Detroit Tigers – No. 50
- Infielder
- Born: February 3, 2003 (age 23) New Taipei, Taiwan
- Bats: RightThrows: Right

MLB debut
- April 17, 2026, for the Detroit Tigers

MLB statistics (through September 23, 2026)
- Batting average: .267
- Home runs: 10
- Runs batted in: 46
- Stats at Baseball Reference

Teams
- Detroit Tigers (2026–present);

Medals
Men's baseball
Representing Chinese Taipei
Asian Games
| Silver medal – second place | 2022 Hangzhou | Team |
U-18 Baseball World Cup
| Gold medal – first place | 2019 Busan | Team |
U-15 Baseball World Cup
| Bronze medal – third place | 2018 Panama | Team |
U-12 Baseball World Cup
| Silver medal – second place | 2015 Tainan | Team |

= Hao-Yu Lee =

Taiwanese baseball player (born 2003)

Hao-Yu Lee (李灝宇 (Lǐ Hàoyǔ); Kacaw ; born February 3, 2003) is a Taiwanese professional baseball infielder of Pangcah descent for the Detroit Tigers of Major League Baseball (MLB). He made his MLB debut in 2026.

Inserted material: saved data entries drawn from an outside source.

/-- TRAINING_SET_RX (R394, R396, R397): what the lanes bring: a training set, or none on a lane without activity, and `wrong` symbol
errors. -/
def trainingSetRx (lane0 lane1 : Option TrainSet) (trip wrong : Nat) (s : State) : State :=
  if s.domOn 11 then
    let s := if s.linkHears then s.codeErrors wrong else s
    let s := (s.setFlag BRINE_STAT.SIG0 lane0.isSome).setFlag BRINE_STAT.SIG1 lane1.isSome
    if s.link = linkDown ∧ lane0.isSome ∧ lane1.isSome then
      let s := s.enterLink linkTrain
      { s with wire := s.wire ++ [.training (s.ownSet s.brine.token) 0] }
    else match lane0, lane1 with
      | some x, some y => if s.link = linkTrain ∧ x = y then s.takeSet x trip else s
      | _, _ => s
  else s

/-- TRAIN_DONE (R397): both lanes aligned, the delay measured, and the partner's step shows the same. -/
def trainDone (s : State) : State :=
  if s.link = linkTrain ∧ s.brine.aligned ∧ s.brine.measured ∧ s.brine.peerDone then s.enterLink linkConfirm else s

/-- TRAIN_TIMEOUT (R396): 1 ms in TRAIN. -/
def trainTimeout (s : State) : State :=
  if s.link = linkTrain ∧ cecPerMs ≤ s.now - s.brine.trainAt then s.enterLink linkDown else s

/-- The wake pattern leaves (R407): D11 on and the link not UP. -/
def State.sendWake (s : State) : State :=
  if s.domOn 11 && s.link != linkUp then { s with wire := s.wire ++ [.wake], brine := { s.brine with wakeAt := some s.now } } else s

/-- WAKE_TX (R407, R408): a write of 1; ignored in UP and on an HX961-S. -/
def wakeTx (s : State) : State :=
  if s.part = .hx961s ∨ s.link = linkUp then s.ignored 0x2800 else s.sendWake

/-! ### The per-tick frame, sending -/

/-- The STATE byte of R401, but for HELD. -/
def State.stateByte (s : State) : Nat :=
  s.copy % 8 + (if s.inService then 8 else 0) + (if s.rd RAKE_STAT.LOCK_STATE = 2 then 32 else 0)

/-- A transmit-block word (R402). -/
def State.txWord (s : State) (i : Nat) : Word := s.xWord (s.rd BRINE_XMAP.TXBASE * 128 + 4 * i)

/-- Both copies of every word of the transmit block agree (R402). -/
def State.txAgrees (s : State) : Bool :=
  (List.range 24).all fun i => s.txWord i == s.xWord (mirrorOf (s.rd BRINE_XMAP.TXBASE * 128 + 4 * i))

/-- A share as a Q1.31 word, in which 1 reads as 2³¹ − 1 (R272), and back. -/
def shareWord (x : Nat) : Nat := min 2147483647 x
def shareOfWord (w : Nat) : Nat := if 2147483647 ≤ w then oneShare else w

/-- SPLIT of a motor's entry (R401): half A's committed split, half B's share. -/
def State.splitWord (s : State) (m : Nat) : Nat :=
  match s.halfId with
  | .a => if s.shareSrc m = 1 then shareWord (s.chan m).splitLast else 0
  | .b => shareWord (s.limpShare m (s.chan m).share)

/-- Bytes 0x10 to 0x7B from the transmit block (R401). -/
def State.txBody (s : State) : List Byte :=
  let word (i : Nat) : List Byte := leBytes 4 (s.txWord i).toNat
  (motors.flatMap fun m => ((List.range 6).flatMap fun j => word (7 * m + j)) ++ leBytes 4 (s.splitWord m) ++ word (7 * m + 6))
    ++ word 21 ++ word 22 ++ word 23

/-- BRINE at OUT_PHASE (R401, R402): the words of a tick that commits, or those of the frame before with HELD. -/
def State.brineOut (s : State) (commit : Bool) : State :=
  let s := if s.txAgrees ∨ !s.domOn 11 then s else s.setFlag BRINE_EVT.XREC true
  let held := !commit || !s.txAgrees
  let body := if held then s.brine.txData else s.txBody
  { s with brine := { s.brine with txData := body, txState := s.stateByte + if held then 16 else 0 },
           out := { s.out with txHeld := held } }

/-- The header of a per-tick frame (R401). -/
def State.frameHeader (s : State) (alive lofs : Nat) : List Byte :=
  dataOf [(1, 1), (1, alive), (1, s.brine.txState), (1, s.halfNumber),
    (2, s.rd RAKE_TICK.TICK_PERIOD), (2, s.rd RAKE_BRINE.BRINE_PHASE),
    (1, s.rd RAKE_TICK.PWM_TICKS + 2 * s.rd RAKE_STAT.EXTREME), (1, lofs), (2, s.tick), (4, 0)]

== Amateur and international career ==
Lee played on the Chinese Taipei national baseball team in multiple international tournaments, including the 2015 U-12, 2018 U-15, and 2019 U-18 Baseball World Cups. He joined the national team roster for the 2026 World Baseball Classic, but withdrew due to injury.

== Professional career ==
===Philadelphia Phillies===
Lee was signed by the Philadelphia Phillies as an international free agent on June 15, 2021, and received a $500,000 signing bonus. After signing, he was assigned to the Rookie-level Florida Complex League Phillies, where he played in nine games and batted .364 with one home run, two doubles, two triples, and five RBI. Lee was assigned to the Clearwater Threshers of the Single-A Florida State League at the beginning of the 2022 season.

===Detroit Tigers===
On August 1, 2023, Lee was traded to the Detroit Tigers in exchange for pitcher Michael Lorenzen.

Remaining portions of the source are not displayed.